# Ruined Cheese... Help!!!



## pinefarm (Jan 9, 2013)

So I ruined my first attempt at mozzarella today. I used 1 gal raw milk fresh from the past three days, 2tsp citric acid powder and junket rennet tabs 1/4 tab. Can't find expiration on the tabs but I just bought them. My curds and whey wouldn't seperate,I even tried reheating and waited 1/2 hr. What could I have done wrong. I'm just sick over waisting a whole gallon of milk. I followed the recipe exactly,but omitted the calcium chloride because I used raw milk. Am I using the right kind of rennet? Any ideas?


----------



## Dayna (Aug 16, 2012)

I think you are not supposed to use junket rennet.

http://www.leeners.com/cheese/how-to/morecheesefaq.shtml


----------



## kc8lsk (Jan 10, 2014)

Junket rennet is not a good cheese making product from every book I have read on cheese making New England cheese supply has rennet at good prices.


----------



## FarmerJen (Oct 18, 2012)

Agreed. But I dont know that I'd call it ruined.

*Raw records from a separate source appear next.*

-- ==== Sys2Proof/Decode.lean ====
section
/-! DEFINITION. Reading a command from a word of the table. No row of the table gives a command any bits: its commands
are events and operations of the block's ports and protocols, so no word spells one. -/

namespace Sys2Proof

/-- The command that a word of `nbits` bits spells by the table's bits: no row has any (DESIGN CHOICE, log entry 59). -/
def decodeTableWord (_nbits _w : Nat) : Option Instr := none

end Sys2Proof
end

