/-- Has port p a free tag slot? -/
def State.tagRoom (s : State) (p n : Nat) : Bool :=
  decide ((s.dp.tags.cells.filter fun c => c.1 / 4096 == p && c.2.alloc).length + n ≤ 4096)

/-- Free a tag slot, keeping its reuse count. -/
def State.freeTag (s : State) (k : Nat) : State :=
  { s with dp.tags := s.dp.tags.upd k (fun t => { reuse := t.reuse }), dp.freed := true }

/-- Allocate a BITag slot of host port p. -/
def State.takeBiTag (s : State) (p i slot : Nat) : Option (BitVec 24 × State) :=
  let (f, s) := s.free
  match searchFrom (fun k => !(s.dp.bitags.get (4096 * p + k)).alloc) 4096 f 4096 with
  | none => none
  | some k =>
    some (BitVec.ofNat 24 k,
      { s with dp.bitags := s.dp.bitags.set (4096 * p + k) { alloc := true, txn := i, slot := slot } })

/-- Has host port p a free BITag slot? -/
def State.biTagRoom (s : State) (p : Nat) : Bool :=
  decide ((s.dp.bitags.cells.filter fun c => c.1 / 4096 == p && c.2.alloc).length < 4096)

/-- Free a BITag slot. -/
def State.freeBiTag (s : State) (k : Nat) : State :=
  { s with dp.bitags := s.dp.bitags.set k {}, dp.freed := true }

/-- Quarantine the BITags that transaction i still has outstanding (R79, R112). -/
def State.quarantineBi (s : State) (i : Nat) : State :=
  (s.dp.bitags.find fun _ t => t.alloc && !t.quarantined && t.txn == i).foldl
    (fun s k => { s with dp.bitags := s.dp.bitags.upd k fun t => { t with quarantined := true } }) s

/-- Quarantine what transaction i still has outstanding (R79). -/
def State.quarantine (s : State) (i : Nat) : State :=
  (s.dp.tags.find fun _ t => t.alloc && !t.quarantined && t.txn == i).foldl
    (fun s k => { s with dp.tags := s.dp.tags.upd k fun t => { t with quarantined := true } }) (s.quarantineBi i)

/-! ### Line holds (R97) -/

/-- The hold of transaction i on its line ends: the first in the queue takes it and resumes its DIR_LOOKUP. -/
def State.endHold (s : State) (i : Nat) : State :=
  match (s.txn i).line with
  | none => s
  | some n =>
    let s := s.updTxn i fun t => { t with line := none }
    match s.dp.lines.get n with
    | none => s
    | some a =>
      if a.holder ≠ i then s
      else match a.queue with
        | [] => { s with dp.lines := s.dp.lines.set n none, dp.freed := true }
        | j :: rest =>
          let s := { s with dp.lines := s.dp.lines.set n (some ⟨j, rest⟩), dp.freed := true }
          let s := s.updTxn j fun t => { t with line := some n, waitLine := none }
          let s := { s with dp.pendingWrites := s.dp.pendingWrites.filter (·.txn ≠ some j) }
          s.wake j
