/-- TIMEOUT of a BIRSP wait at the home (R112): flag the slots that have not answered; their attached data is lost, where it is
not already being written. -/
def State.snoopTimeout (s : State) (i : Nat) : State :=
  let silent := (s.dp.conflicts.cells.filter fun c => c.2.valid && c.2.txn == i && !c.2.answered).map (·.2.slot)
  let s := silent.foldl (fun s k => (s.countSilent (s.txn i) k).flagSlot (s.txn i) k) s
  (s.quarantineBi i).updTxn i fun t =>
    { t with
      snoopExpired := true
      attached := t.attached.map fun a => if silent.contains a.slot ∧ ¬ a.started then { a with dropped := true } else a }

/-- Conflict records of transaction i are freed as it applies its answers (R109). -/
def State.freeConflicts (s : State) (i : Nat) : State :=
  (s.dp.conflicts.find fun _ c => c.valid && c.txn == i).foldl
    (fun s k => { s with dp.conflicts := s.dp.conflicts.set k {}, dp.freed := true }) s

/-- The deferred BIConflictAck of a slot, queued after the last Cmp of its attached records (R110); none while the
queue is full. -/
def State.ackDeferred (s : State) (i k : Nat) : State :=
  let t := s.txn i
  let c := s.dp.conflicts.get k
  let mine := t.attached.filter (·.slot == c.slot)
  if ¬ c.confDeferred ∨ ¬ mine.all (·.done) then s
  else
    let e := (s.tab.bank t.bank).sharers.get c.slot
    let x := if e.rank = s.rank then some e.port else (s.trunkTo e.rank e.port).map (64 + ·)
    match x with
    | none => s
    | some x =>
      if ¬ s.queueRoom x 1 0 1 then s
      else
        let m : Msg := { op := BitVec.ofNat 6 opBiConflictAck, tag := c.confTag, addr := BitVec.ofNat 64 t.addr,
                         originRank := BitVec.ofNat 4 e.rank, originPort := BitVec.ofNat 6 e.port }
        let s := { s with dp.conflicts := s.dp.conflicts.set k { c with confDeferred := false } }
        let stale := match c.confGen with
          | some (n, g) => decide (x < 64) && s.tab.gens.get n != g
          | none => false
        if stale then s.countPort x 21 else s.send x 1 { msg := m, gen := if x < 64 then c.confGen else none }

/-- Deferred acknowledgements of transaction i. -/
def State.ackAll (s : State) (i : Nat) : State :=
  (s.dp.conflicts.find fun _ c => c.valid && c.txn == i && c.confDeferred).foldl (fun s k => s.ackDeferred i k) s

/-- CONFLICT (R110): outcome 0 ACK_NOW, 1 DEFERRED. -/
def State.conflictStep (s : State) (i : Nat) : StepRes :=
  let t := s.txn i
  if t.cls ≠ 3 ∨ ¬ t.home then .fault s
  else if t.attr ≠ .sharedCoherent then .outcome 0 s
  else
    let n := lineOf t.addr
    let slot := s.ownSlot t
    let holder := (s.dp.lines.get n).map (·.holder)
    match slot, holder with
    | some k, some j =>
      (match (s.dp.conflicts.find fun _ c => c.valid && c.txn == j && c.slot == k && !c.answered).head? with
      | none => .outcome 0 (s.countGlobal 5)
      | some r =>
        let tj := s.txn j
        let c := s.dp.conflicts.get r
        let s := { s with dp.conflicts := s.dp.conflicts.set r { c with conf := true } }
        let indexed := s.indexedOf tj k n c.key.toNat
        if tj.ownerNow = some k ∧ s.dp.pendingWrites.any indexed then
          let s := s.attach j k indexed
          let gen := if t.ingress < 64 ∧ ¬ t.noTenant then some (t.tenant, t.gen) else none
          let s := { s with dp.conflicts := s.dp.conflicts.upd r fun c =>
            { c with confDeferred := true, confTag := t.reqTag, confGen := gen } }
          .outcome 1 (s.wake j)
        else .outcome 0 s)
    | _, _ => .outcome 0 (s.countGlobal 5)

end Sys2Proof.Machine
end

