-- ==== Sys2Proof/Machine/Registers.lean ====
section
/-! DEFINITION. Registers as software reads and writes them (R4 to R6): what an address holds, the latches of registers wider than
a dword, and the bits that a write covers. -/

namespace Sys2Proof.Machine

/-- What an address of a register space holds: the base and size of the register or entry, and its value. -/
structure CsrObject where
  base : Nat
  size : Nat
  value : Nat
  /-- hardware changes it, and it is wider than a dword: reads latch (R5) -/
  latches : Bool := false
  /-- the spec gives no contents: a read finds a free value -/
  isFree : Bool := false
deriving DecidableEq, Repr

/-- The register of a list at an offset from base; an offset that no register covers reads as a zero byte. -/
def regObject (base off : Nat) (l : List (Nat × Nat × Nat)) : CsrObject :=
  match l.find? fun r => decide (r.1 ≤ off) && decide (off < r.1 + r.2.1) with
  | some (o, n, v) => { base := base + o, size := n, value := v, latches := decide (4 < n) }
  | none => { base := base + off, size := 1, value := 0 }

/-- A write of `bytes` bytes at a to an object: the bits written, and the object's value with them. -/
def CsrObject.written (o : CsrObject) (a bytes data : Nat) : Nat × Nat :=
  let covers (i : Nat) : Bool := decide (a ≤ o.base + i) && decide (o.base + i < a + bytes)
  let l := List.range (if o.size < 64 then o.size else 64)
  let bits := pack (l.map fun i => (8, if covers i then field data (8 * (o.base + i - a)) 8 else 0))
  let merged := pack (l.map fun i => (8, if covers i then field data (8 * (o.base + i - a)) 8 else field o.value (8 * i) 8))
  (bits, merged)

/-- The dwords of wider registers that a read has latched, by address. -/
abbrev Latches := Tbl (none : Option U32)

/-- The latches after a read of an object's lowest dword: every higher dword is latched (R5, R266). -/
def CsrObject.latchAbove (o : CsrObject) (t : Latches) : Latches :=
  (List.range (o.size / 4 - 1)).foldl (fun t k =>
    t.set (o.base + 4 * (k + 1)) (some (BitVec.ofNat 32 (field o.value (32 * (k + 1)) 32)))) t

/-- The latches after a read of an object's highest dword: nothing of the object is latched (R5, R266). -/
def CsrObject.unlatch (o : CsrObject) (t : Latches) : Latches :=
  (List.range (o.size / 4 - 1)).foldl (fun t k => t.set (o.base + 4 * (k + 1)) none) t

/-- A read of the dword at address a of a register that latches: the lowest dword is live and latches the others, and a higher dword
is what was latched, or live (R5). Quality blocks keep their latch until the highest dword is read (R266). -/
def CsrObject.readDword (o : CsrObject) (a : Nat) (t : Latches) : Nat × Latches :=
  let live := field o.value (8 * (a - o.base)) 32
  if a = o.base then (live, o.latchAbove t)
  else (((t.get a).map (·.toNat)).getD live, if a + 4 = o.base + o.size then o.unlatch t else t)

/-- The dwords that a read of n bytes at a touches, rising. -/
def dwordsOf (a n : Nat) : List Nat := (List.range ((a % 4 + n + 3) / 4)).map fun k => a / 4 * 4 + 4 * k

/-- A read of one dword of a register space. -/
def readDword (find : Nat → Option CsrObject) (d : Nat) (t : Latches) : Nat × Latches :=
  match find d with
  | none => (0, t)
  | some o =>
    if o.latches then o.readDword d t
    else if 4 ≤ o.size then (field o.value (8 * (d - o.base)) 32, t)
    else (pack ((List.range 4).map fun i => (8, match find (d + i) with
      | some o => field o.value (8 * (d + i - o.base)) 8
      | none => 0)), t)

/-- A read of n bytes at a, dword by dword from the lowest (R4, R5). -/
def readSpan (find : Nat → Option CsrObject) (a n : Nat) (t : Latches) : Nat × Latches :=
  let r := (dwordsOf a n).foldl (fun (acc : List Nat × Latches) d =>
    let v := readDword find d acc.2
    (acc.1 ++ [v.1], v.2)) ([], t)
  (pack (r.1.map fun v => (32, v)) / 256 ^ (a % 4) % 256 ^ n, r.2)

end Sys2Proof.Machine
end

You could either try using "real" rennet, or just add some vinegar or lemon juice for an "easy cheese". 

I took a cheesemaking short class, and the instructor said "you may not get the cheese you wanted, but you'll always get cheese".


----------



## happybleats (Sep 12, 2010)

I agree...Junk the junket...you can order rennet from hoeggers..either tablets or liquid...feed your boo boo cheese to your chickens or pigs if you have them....I hate messing up a batch....but if something else on the farm can eat it..I feel better...


----------



## pinefarm (Jan 9, 2013)

A cheese making short class would be awesome! Can I just let it Clabber and give it to the chickens that way? I'll be ordering some new stuff TONIGHT! I'm all emotional about this darn cheese, frustrated how I can mess up one of the easiest to make. Thanks guys I feel better. I'm only milking one doe right now,winters coming,so every drop of milk is important!


----------



## kc8lsk (Jan 10, 2014)

Here's my mozz. recipe (do remember if you can double batches you can also half them) Don't get upset I've messed up a few gallons of cheese too.

Mozzarella

1 ½ teaspoon Citric Acid Powder
6 Quarts	Whole Milk
¼ Teaspoon	Calcium Chloride
¼ Teaspoon Liquid Rennet or ½ tablet
6 Tablespoons	Salt
Bowl of Ice Water

1. Sterilize all Equipment (Boil everything For 5 minutes or sanitize with bleach water and rinse good). In a small glass bowl or measuring cup, dissolve citric acid powder in 1/4 cup lukewarm water, stirring with a stainless steel spoon.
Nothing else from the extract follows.